The Punjab and Haryana HC also said that the woman’s statement “does not throw up gut-wrenching violence that normally precede or accompany such incidents”.

HC resorts to victim blaming Calls OP Jindal gangrape survivor promiscuous accused gets bailRepresentational photo. Courtesy: incirlik.af.mil
news Law Saturday, September 23, 2017 - 15:10

The Punjab and Haryana High Court suspended the sentences and granted bail to three law students in the infamous OP Jindal gangrape case on Thursday. The HC delivered the ruling till the pendency of the appeal of the accused against conviction.

The arguments used by the court however, relied on regressive ideas and victim-shaming.

A significant part of the ruling was devoted to patronising the survivor. The court observed that woman’s statement lead them to draw the “alternate conclusion of misadventure stemming from a promiscuous attitude and a voyeuristic mind". At another instance, the court said her testimony showed “the immature but nefarious world of youngsters unable to comprehend the worth of a relationship based on respect and understanding”.

A division bench of Justices Mahesh Grover and Raj Shekhar Attri, sought to “balance the concerns of the victim, demands of society and law and the element of reformatory and rehabilitative justice,” reported Bar and Bench. The three accused  Hardik Sikri, Karan Chabra and Vikas Garg  were students of OP Jindal Law School and the victim was an MBA student.

The woman had lodged a complaint against the accused on April 11, 2015. In March this year, a lower court had sentenced Hardik and Karan to 20 years in prison and Vikas for seven years, for blackmailing and gang raping a student of the same university for two years from 2013 to 2015. The accused were also allegedly in possession of explicit photos of the woman.

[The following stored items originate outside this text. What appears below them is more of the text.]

-- ==== Sys2Proof/Machine/LoadStore.lean ====
section
/-! DEFINITION. The EXECUTE micro-step of LOAD and STORE (41_cpu_instructions.md R150 to R156). -/

namespace Sys2Proof.Machine

/-- LOAD: `MBR <- MemRead(MAR, 1); AC <- MBR` (41_cpu_instructions.md R152). The operand address is in MAR (log 11). -/
def execLoad (_addr : OperandField) (s : State) : Host.Outcome State Fault Refusal :=
  match s.cpu.readOperand with
  | none => .next (raiseOperandRange s)
  | some v => .next (completed .load (some v) [.mbr, .ac] [s.cpu.operandAddress] (s.cpu.withMbrAc v v) s)

/-- STORE: `MBR <- AC; MemWrite(MAR, 1, MBR)` (41_cpu_instructions.md R155). -/
def execStore (_addr : OperandField) (s : State) : Host.Outcome State Fault Refusal :=
  match s.cpu.writeOperand s.cpu.ac with
  | none => .next (raiseOperandRange s)
  | some m =>
    .next (completed .store (some s.cpu.ac) [.mbr] [s.cpu.operandAddress] (s.cpu.withMbrMem s.cpu.ac m) s)

end Sys2Proof.Machine
end

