-- ==== Sys2Proof/Machine/Transactions.lean ====
section
/-! DEFINITION. The transactions of 10_state.md R40, one of them a step() of the CPU Engine (40_cpu_cycle.md R120),
and how an instruction word is put where the next EXECUTE takes it. -/

namespace Sys2Proof.Machine

/-- `currentStep` counts a micro-step that completed without a fault (40_cpu_cycle.md R122, R127). A fault leaves
`running` false, and no EXECUTE that completes changes it. -/
def countUnlessFaulted (s : State) : State := if s.cpu.running then s.counted else s

/-- EXECUTE: the instruction in IR, dispatched on its opcode, then counted (40_cpu_cycle.md R122, R126, R127). -/
def executeMicroStep (s : State) : Host.Outcome State Fault Refusal :=
  match exec (decodeWord s.cpu.instr) s with
  | .next t => .next (countUnlessFaulted t)
  | .fault r => .fault r
  | .refused r => .refused r

/-- FETCH, counted (40_cpu_cycle.md R122, R124). -/
def countedFetch (s : State) : Host.Outcome State Fault Refusal :=
  match fetchMicroStep s with
  | .next t => .next t.counted
  | .fault r => .fault r
  | .refused r => .refused r

/-- step() (40_cpu_cycle.md R120 to R123). -/
def cpuStep (s : State) : Host.Outcome State Fault Refusal :=
  if s.stops then .next (stopEngine s)
  else
    match s.cpu.phase with
    | .fetch => countedFetch s
    | .decode => .next (decodeMicroStep s).counted
    | .execute => executeMicroStep s

/-- One transaction (10_state.md R40). -/
def perform (t : Transaction) (s : State) : Host.Outcome State Fault Refusal :=
  match t with
  | .loadProgram src => .next (loadProgram src s)
  | .step => cpuStep s
  | .cpuReset => .next (cpuReset s)
  | .setMappingPolicy p => .next (setMappingPolicy p s)
  | .access address => .next (access address s)
  | .cacheReset => .next (cacheReset s)

/-- The next transaction of the serialised caller: the oldest pending request, or a step() where none is pending
(10_state.md R41; log 1). -/
def nextTransaction (s : State) : Host.Outcome State Fault Refusal :=
  match s.requests with
  | [] => cpuStep s
  | t :: rest => perform t (s.withRequests rest)

/-- A record that fills up a program's length; an unrecognised mnemonic, so it stands for a no-op (log 13). -/
def fillerRecord : ProgRecord := ⟨['N', 'O', 'P'], none, 0⟩

/-- Filler records, one for each line from `line` on. -/
def fillerRecords (line : Nat) : Nat → List ProgRecord
  | 0 => []
  | n + 1 => { fillerRecord with sourceLine := line } :: fillerRecords (line + 1) n

/-- The cell an instruction word is placed in: PC, or 0 where the cell after PC would not be a program cell. -/
def placementCell (c : Cpu) : Nat := if c.pc < 15 then c.pc else 0

/-- `word` placed in a cell as load_program would, then fetched and decoded, so that the next step() is its EXECUTE: the
program is long enough for the stop test to let it run (40_cpu_cycle.md R121, R124, R125; log 13). -/
def placeInstruction (word : InstrWord) (s : State) : State :=
  let a := placementCell s.cpu
  let w := word.toNat
  let c := { s.cpu with
    mem := Memory.put s.cpu.mem a w, prog := fillerRecords 0 (a + 2), running := true, fault := none,
    pc := a, currentStep := 3 * a + 2 }
  { s with cpu := (c.fetched w).decoded, requests := [] }

end Sys2Proof.Machine
end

Justices Grover and Attri said that the court was conscious of the survivor being blackmailed and threatened into submission lent “sufficient diabolism to the case”. The court then said that because she also sent Hardik her nude photos and also bought a sex toy at his behest, it revealed a “perverse streak” in both of them, reports TOI.

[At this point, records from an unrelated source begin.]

-- ==== Sys2Proof/Laws/PerInstr.lean ====
section
/-! SUPPORT. Per instruction: the two fields of its encoding are its opcode and its operand address, whole
(30_encoding.md R91, R103). -/

namespace Sys2Proof.Laws

theorem fields_of_append (o : Nibble) (a : OperandField) :
    opcodeField (o ++ a) = o ∧ addrField (o ++ a) = a := by
  constructor
  · apply BitVec.eq_of_getLsbD_eq
    intro k hk
    simp only [opcodeField, BitVec.getLsbD_extractLsb', BitVec.getLsbD_append, hk, decide_true, Bool.true_and]
    rw [if_neg (by omega)]
    congr 1; omega
  · apply BitVec.eq_of_getLsbD_eq
    intro k hk
    simp only [addrField, BitVec.getLsbD_extractLsb', BitVec.getLsbD_append, hk, decide_true, Bool.true_and, Nat.zero_add,
      if_true]

/-- The fields of an instruction's word are the instruction's. -/
def Fields.Statement (i : Instr) : Prop := opcodeField (encode i) = i.opcode ∧ addrField (encode i) = i.addr

theorem Fields.load (addr : OperandField) : Fields.Statement (.load addr) := fields_of_append _ addr

theorem Fields.store (addr : OperandField) : Fields.Statement (.store addr) := fields_of_append _ addr

theorem Fields.add (addr : OperandField) : Fields.Statement (.add addr) := fields_of_append _ addr

theorem Fields.nop0 (addr : OperandField) : Fields.Statement (.nop0 addr) := fields_of_append _ addr

theorem Fields.nop4 (addr : OperandField) : Fields.Statement (.nop4 addr) := fields_of_append _ addr

theorem Fields.nop5 (addr : OperandField) : Fields.Statement (.nop5 addr) := fields_of_append _ addr

theorem Fields.nop6 (addr : OperandField) : Fields.Statement (.nop6 addr) := fields_of_append _ addr

theorem Fields.nop7 (addr : OperandField) : Fields.Statement (.nop7 addr) := fields_of_append _ addr

theorem Fields.nop8 (addr : OperandField) : Fields.Statement (.nop8 addr) := fields_of_append _ addr

theorem Fields.nop9 (addr : OperandField) : Fields.Statement (.nop9 addr) := fields_of_append _ addr

theorem Fields.nopA (addr : OperandField) : Fields.Statement (.nopA addr) := fields_of_append _ addr

theorem Fields.nopB (addr : OperandField) : Fields.Statement (.nopB addr) := fields_of_append _ addr

theorem Fields.nopC (addr : OperandField) : Fields.Statement (.nopC addr) := fields_of_append _ addr

theorem Fields.nopD (addr : OperandField) : Fields.Statement (.nopD addr) := fields_of_append _ addr

theorem Fields.nopE (addr : OperandField) : Fields.Statement (.nopE addr) := fields_of_append _ addr

theorem Fields.nopF (addr : OperandField) : Fields.Statement (.nopF addr) := fields_of_append _ addr

end Sys2Proof.Laws
end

Bar and Bench quotes the testimony of the survivor however, where she clearly says that she was made to buy the sex toy for Hardik against her will. “I kept pleading that I do not want as it is a very shameful thing to have but he kept insisting as he wanted me to use it, so he could gratify himself via skype on the days when he could not force himself physically upon me. On 26.1.2015, I acceded to his demand of buying the sex toy under pressure of my photographs getting exposed in the entire university,” she said.

In what could arguably be seen as an attack on the woman’s character, the bench said that the woman’s statement “does not throw up gut-wrenching violence that normally precede or accompany such incidents”. It shows however, an “alternate story of casual relationship with her friends, acquaintances, adventurism and experimentation in sexual encounters and these factors would therefore, offer a compelling reasons to consider the prayer for suspension of sentence.”

The Punjab and Haryana HC also was also critical about the “degenerative mindset of the youth”. Referring to the events between 2013 and 2015, the court said that the “crass sequence” was a reflection of a “degenerative mindset of the youth breeding denigrating relationships mired in drugs, alcohol, casual sexual escapades and a promiscuous and voyeuristic world.”

The court ordered a compensation of Rs 10 lakh for the woman, which will shared equally by all three accused. It also suggested counseling for Hardik, Karan and Vikas, and said, “It would be a travesty if these young minds are confined to jail for an inordinate long period which would deprive them of their education, opportunity to redeem themselves and be a part of the society as normal beings.”

Bail was granted to the accused on conditions that they should not leave the country, not make any contact with the woman, and undergo psychiatric counseling “until they are free of their voyeuristic tendencies”.

The court said finally that none of what is said above “should be construed to be an expression on the merits of the case.”